Beyond the childish remarks and labeling, what will eventually bring Trump crashing down is his history of trying to screw people over and his inability to explain a detailed answer to any questions. The only truth that Trump knows is he exploits others for gain and when they no longer are of service, casts them aside and leaves the problems for someone else. By the way, most companies do not file for bankruptcy and they especially do not do it four times. He also uses his bravado to mask a lack of awareness of issues and resolutions. “I will be an unbelievable President on this issue.” OK, show us.

The refugee crisis is a mess and all countries need to lend a hand. Some countries are choosing to close up shop. These folks are in need, but there are so many that the burden of help and eventually welcoming to their new homes has to be spread around. There are some Middle East counties that have exhausted all resources to help, even with financial support. There are others who could pick up some slack. But, the reasons they are leaving have to be dealt with and that is hard. I am hopeful that productive discussions can emerge from the larger powers to determine some path forward as it is a conundrum, yet it cannot continue.

Pope Francis, the most respected leader on the planet today, is coming to America. He brings his important and on-point message that we must focus on our global poverty and climate change problems. He correctly notes the latter affects everyone, but especially the poor who tend to live in areas that are more susceptible to environmental concerns. I wrote a post recently about all the issues being related. These two issues are exacerbated by global corruption in leadership, even in America, and the maltreatment and undervaluing of women. We must treat women better for their own sake, but also for the sake of commerce, innovation and leadership.

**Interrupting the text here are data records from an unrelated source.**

theorem Warp.unpark_spec (w : Warp) (g : List Nat) : Wakes w (w.unpark g) := by
  have h1 : ∀ (w : Warp) ls, Wakes w (w.modLanes ls fun l => { l with st := .ready, owed := [] }) := fun w ls =>
    Wakes.modLanes w ls fun l => ⟨_, _, rfl, fun _ => by decide⟩
  have h2 : ∀ (w : Warp) ls (still : Lane → List Nat), Wakes w (w.modLanes ls fun l =>
      if (still l).isEmpty then { l with st := .ready, owed := [] } else { l with owed := still l }) := fun w ls still =>
    Wakes.modLanes w ls fun l => by
      split
      · exact ⟨_, _, rfl, fun _ => by decide⟩
      · exact ⟨_, _, rfl, id⟩
  unfold Warp.unpark
  simp only
  split
  · exact (h2 _ _ _).trans (h1 _ _)
  · exact h2 _ _ _

theorem Warp.unpark_place (w : Warp) (g : List Nat) : (w.unpark g).core = w.core ∧ (w.unpark g).slot = w.slot := by
  have h := (Warp.unpark_spec w g).same.name
  exact ⟨h.2.1, h.2.2.1⟩

theorem Warp.rest_spec (w : Warp) (r : Run) (now : Nat) : Wakes w (w.rest r now) := by
  have h := Warp.unpark_spec w r.lanes
  exact ⟨fun l k => (Warp.get_congr rfl rfl rfl l k).trans (h.regs l k), ⟨h.same.name, h.same.wst, h.same.key, h.same.cmdseq,
    h.same.e, h.same.sync, h.same.arr, h.same.dom, h.same.efaults, h.same.cmdsDone, h.same.lanes, h.same.lane⟩, h.pcs, h.alive⟩

/-- The threads of a warp are the lanes of that kind. -/
theorem SameWarp.threads {w v : Warp} (h : SameWarp w v) : v.threads = w.threads := by
  simp only [Warp.threads, h.lanes, (h.lane _).1]

/-- A warp that stands still has a thread that has not exited after its run. -/
theorem Wakes.stands {w v : Warp} (h : Wakes w v) (hl : ∃ l ∈ w.threads, (w.lane l).st ≠ .exited) :
    (v.threads.all fun i => (v.lane i).st == .exited) = false := by
  obtain ⟨l, hm, hst⟩ := hl
  rw [Bool.eq_false_iff]
  intro hall
  exact h.alive l hst (by simpa using List.all_eq_true.1 hall l (h.same.threads ▸ hm))

theorem State.finishRun_spec {s : State} {c k : Nat} {w : Warp} {r : Run} (h : s.warpAt c k = some w) (hr : w.run = some r) :
    (∀ v, (s.finishRun c k).warpAt c k = some v → v = w.rest r s.gtime) ∧
    (∀ c' k', ¬(c' = c ∧ k' = k) → (s.finishRun c k).warpAt c' k' = s.warpAt c' k') ∧
    (Stands s w → (s.finishRun c k).warpAt c k = some (w.rest r s.gtime) ∧ SameModule s (s.finishRun c k)) := by
  have hp := State.warpAt_place h
  have hu := Warp.unpark_place w r.lanes
  have hv : (w.rest r s.gtime).core = c ∧ (w.rest r s.gtime).slot = k := ⟨hu.1.trans hp.1, hu.2.trans hp.2⟩
  let s1 : State := { s with cur := if s.cur = some (c, k) then none else s.cur }
  have hs1 : ∀ c k, s1.warpAt c k = s.warpAt c k := fun _ _ => rfl
  have hput : (s1.putWarp (w.rest r s.gtime)).warpAt c k = some (w.rest r s.gtime) := by
    have := State.warpAt_putWarp_self s1 (w.rest r s.gtime)
    rw [hv.1, hv.2, hs1, h] at this; exact this
  have hne : ∀ c' k', ¬(c' = c ∧ k' = k) → (s1.putWarp (w.rest r s.gtime)).warpAt c' k' = s.warpAt c' k' := by
    intro c' k' hk
    rw [State.warpAt_putWarp_ne _ _ _ _ (by rw [hv.1, hv.2]; exact hk)]; rfl
  have hfin : s.finishRun c k =
      (if ((s1.putWarp (w.rest r s.gtime)).gridOf (w.rest r s.gtime).grid).aborted then
        (s1.putWarp (w.rest r s.gtime)).discardWarp (w.rest r s.gtime)
      else if (w.rest r s.gtime).threads.all fun i => ((w.rest r s.gtime).lane i).st == .exited then
        (s1.putWarp (w.rest r s.gtime)).dropWarp (w.rest r s.gtime)
      else s1.putWarp (w.rest r s.gtime)) := by
    simp only [State.finishRun, h, hr]; rfl
  rw [hfin]
  have hself := State.warpAt_discardWarp_self (s1.putWarp (w.rest r s.gtime)) (w.rest r s.gtime)
  have hself2 := State.warpAt_dropWarp_self (s1.putWarp (w.rest r s.gtime)) (w.rest r s.gtime)
  rw [hv.1, hv.2] at hself hself2
  have hr1 := Warp.rest_spec w r s.gtime
  split
  · rename_i hab
    refine ⟨fun v hvv => ?_, fun c' k' hk => ?_, fun hs => ?_⟩
    · rw [hself] at hvv; cases hvv
    · rw [State.warpAt_discardWarp_ne _ _ _ _ (by rw [hv.1, hv.2]; exact hk)]; exact hne c' k' hk
    · have : (s.gridOf w.grid).aborted = true := by simpa [State.gridOf, State.grid, s1, hr1.same.name] using hab
      rw [hs.1] at this; cases this
  · split
    · rename_i hex
      refine ⟨fun v hvv => ?_, fun c' k' hk => ?_, fun hs => ?_⟩
      · rw [hself2] at hvv; cases hvv
      · rw [State.warpAt_dropWarp_ne _ _ _ _ (by rw [hv.1, hv.2]; exact hk)]; exact hne c' k' hk
      · rw [hr1.stands hs.2] at hex; cases hex
    · exact ⟨fun v hvv => by rw [hput] at hvv; exact (Option.some.inj hvv).symm, hne, fun _ =>
        ⟨hput, ⟨rfl, rfl, rfl, rfl, rfl, rfl, rfl, rfl, rfl, rfl, rfl, rfl, rfl, rfl, rfl⟩⟩⟩

theorem SameModule.refl (s : State) : SameModule s s := ⟨rfl, rfl, rfl, rfl, rfl, rfl, rfl, rfl, rfl, rfl, rfl, rfl, rfl, rfl, rfl⟩

theorem SameModule.trans {s t u : State} (a : SameModule s t) (b : SameModule t u) : SameModule s u :=
  ⟨b.gtime.trans a.gtime, b.dies.trans a.dies, b.mem.trans a.mem, b.cores.trans a.cores, b.grids.trans a.grids, b.teams.trans a.teams,
    b.bins.trans a.bins, b.pmodes.trans a.pmodes, b.sch.trans a.sch, b.link.trans a.link, b.trace.trans a.trace,
    b.boot.trans a.boot, b.agenda.trans a.agenda, b.tabs.trans a.tabs, b.host.trans a.host⟩

theorem State.sameModule_modWarp (s : State) (c k : Nat) (f : Warp → Warp) : SameModule s (s.modWarp c k f) :=
  ⟨rfl, rfl, rfl, rfl, rfl, rfl, rfl, rfl, rfl, rfl, rfl, rfl, rfl, rfl, rfl⟩

theorem State.sameModule_occupy (s : State) (w : Warp) : SameModule s (s.occupy w) :=
  ⟨rfl, rfl, rfl, rfl, rfl, rfl, rfl, rfl, rfl, rfl, rfl, rfl, rfl, rfl, rfl⟩

/-- Counting events leaves all but the counters. -/
theorem State.sameModule_count (s : State) (c k n : Nat) : SameModule s (s.count c k n) := by
  refine ⟨rfl, rfl, rfl, ?_, rfl, rfl, rfl, rfl, rfl, rfl, rfl, rfl, rfl, rfl, rfl⟩
  apply List.ext_getElem?
  intro i
  simp only [State.count, State.modCore, List.getElem?_map, List.getElem?_modify]
  split <;> cases s.cores[i]? <;> simp only [Option.map_none, Option.map_some, Option.map_eq_map]
  split <;> rfl


/-! ### On to the next word, or the end of the run -/

theorem State.advance_spec {s : State} {c k : Nat} {w : Warp} {r : Run} (fin : Bool) (h : s.warpAt c k = some w) (hr : w.run = some r) :
    (∀ v, (s.advance c k fin).warpAt c k = some v → (∀ l q, v.get l q = w.get l q) ∧ SameWarp w v ∧
      ∀ l, r.lanes.contains l = false → (v.lane l).pc = (w.lane l).pc) ∧
    (∀ c' k', ¬(c' = c ∧ k' = k) → (s.advance c k fin).warpAt c' k' = s.warpAt c' k') ∧
    (Stands s w → (∃ v, (s.advance c k fin).warpAt c k = some v) ∧ SameModule s (s.advance c k fin)) := by
  have hp := State.warpAt_place h
  simp only [State.advance, h, hr]
  split
  · have hf := State.finishRun_spec h hr
    refine ⟨fun v hv => ?_, hf.2.1, fun ha => ⟨⟨_, (hf.2.2 ha).1⟩, (hf.2.2 ha).2⟩⟩
    rw [hf.1 v hv]
    have := Warp.rest_spec w r s.gtime
    exact ⟨this.regs, this.same, fun l _ => this.pcs l⟩
  · split
    · let f : Warp → Warp := fun w => w.modLanes r.lanes fun l => { l with pc := r.pc + 1 }
      have hm : Moves fun l => { l with pc := r.pc + 1 } := fun l => ⟨_, _, _, rfl⟩
      have hst : Stays f := fun x => ⟨rfl, rfl⟩
      have h1 : (s.modWarp c k f).warpAt c k = some (f w) := by rw [State.warpAt_modWarp_self _ _ _ _ hst, h]; rfl
      have hr1 : (f w).run = some r := hr
      have hf := State.finishRun_spec h1 hr1
      refine ⟨fun v hv => ?_, fun c' k' hk => (hf.2.1 c' k' hk).trans (State.warpAt_modWarp_ne _ _ _ _ _ _ hst hk), fun ha => ?_⟩
      · rw [hf.1 v hv]
        have h2 := Warp.rest_spec (f w) r (s.modWarp c k f).gtime
        refine ⟨fun l q => (h2.regs l q).trans (Warp.get_modLanes _ _ _ hm.keeps l q),
          (Warp.same_modLanes w r.lanes hm).trans h2.same, fun l hl => ?_⟩
        rw [h2.pcs l]; show ((w.modLanes r.lanes _).lane l).pc = _
        rw [Warp.lane_modLanes, if_neg (by rw [hl]; simp)]
      · have hs : Stands (s.modWarp c k f) (f w) := by
          obtain ⟨ha, l, hm, hst⟩ := ha
          refine ⟨ha, l, (Warp.same_modLanes w r.lanes ‹_›).threads ▸ hm, ?_⟩
          show ((w.modLanes r.lanes _).lane l).st ≠ _
          rw [Warp.lane_modLanes]; split <;> exact hst
        exact ⟨⟨_, (hf.2.2 hs).1⟩, (State.sameModule_modWarp s c k f).trans (hf.2.2 hs).2⟩
    · let f : Warp → Warp := fun w => { w with run := some { r with pc := r.pc + 1, n := r.n + 1, fenced := false } }
      have hst : Stays f := fun x => ⟨rfl, rfl⟩
      refine ⟨fun v hv => ?_, fun c' k' hk => State.warpAt_modWarp_ne _ _ _ _ _ _ hst hk, fun _ =>
        ⟨⟨f w, by rw [State.warpAt_modWarp_self _ _ _ _ hst, h]; rfl⟩, State.sameModule_modWarp s c k f⟩⟩
      rw [State.warpAt_modWarp_self _ _ _ _ hst, h] at hv
      obtain rfl := Option.some.inj hv
      exact ⟨fun l q => Warp.get_congr rfl rfl rfl l q, ⟨by simp [f], rfl, rfl, rfl, rfl, rfl, rfl, rfl, rfl, rfl, rfl, by simp [f, Warp.lane]⟩,
        fun l _ => rfl⟩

I mention this last point in that it is not unusual to find women in important roles in the world. Angela Merkel, the prime minister of Germany is one of the strongest and most respected leaders on the planet. Christine LaGarde is the managing director of the International Monetary Fund. Janet Yellin is the Chairperson of the US Federal Reserve. Park Geun-hye is the current president of South Korea. And, the US has had many notable female Secretaries of State such as Madeleine Albright, Condoleeza Rice and Hillary Clinton. It also took a bipartisan group of female senators to end a government shutdown led by Ted Cruz in 2013, who threatens to do it again. Note to Cruz, give it a rest.

I hope we listen more to this Pope and the voices of women in leadership positions. We have many issues in the world, yet we need to talk about them more in a reasonable way. We men tend to compete more in the game of politics, meaning I must win and you must lose. Yet, in that kind of game, we all end up losing. Watching this debate the other night was evidence of that as the real problems of America and the planet were not discussed much at all. And, that is a problem for us all.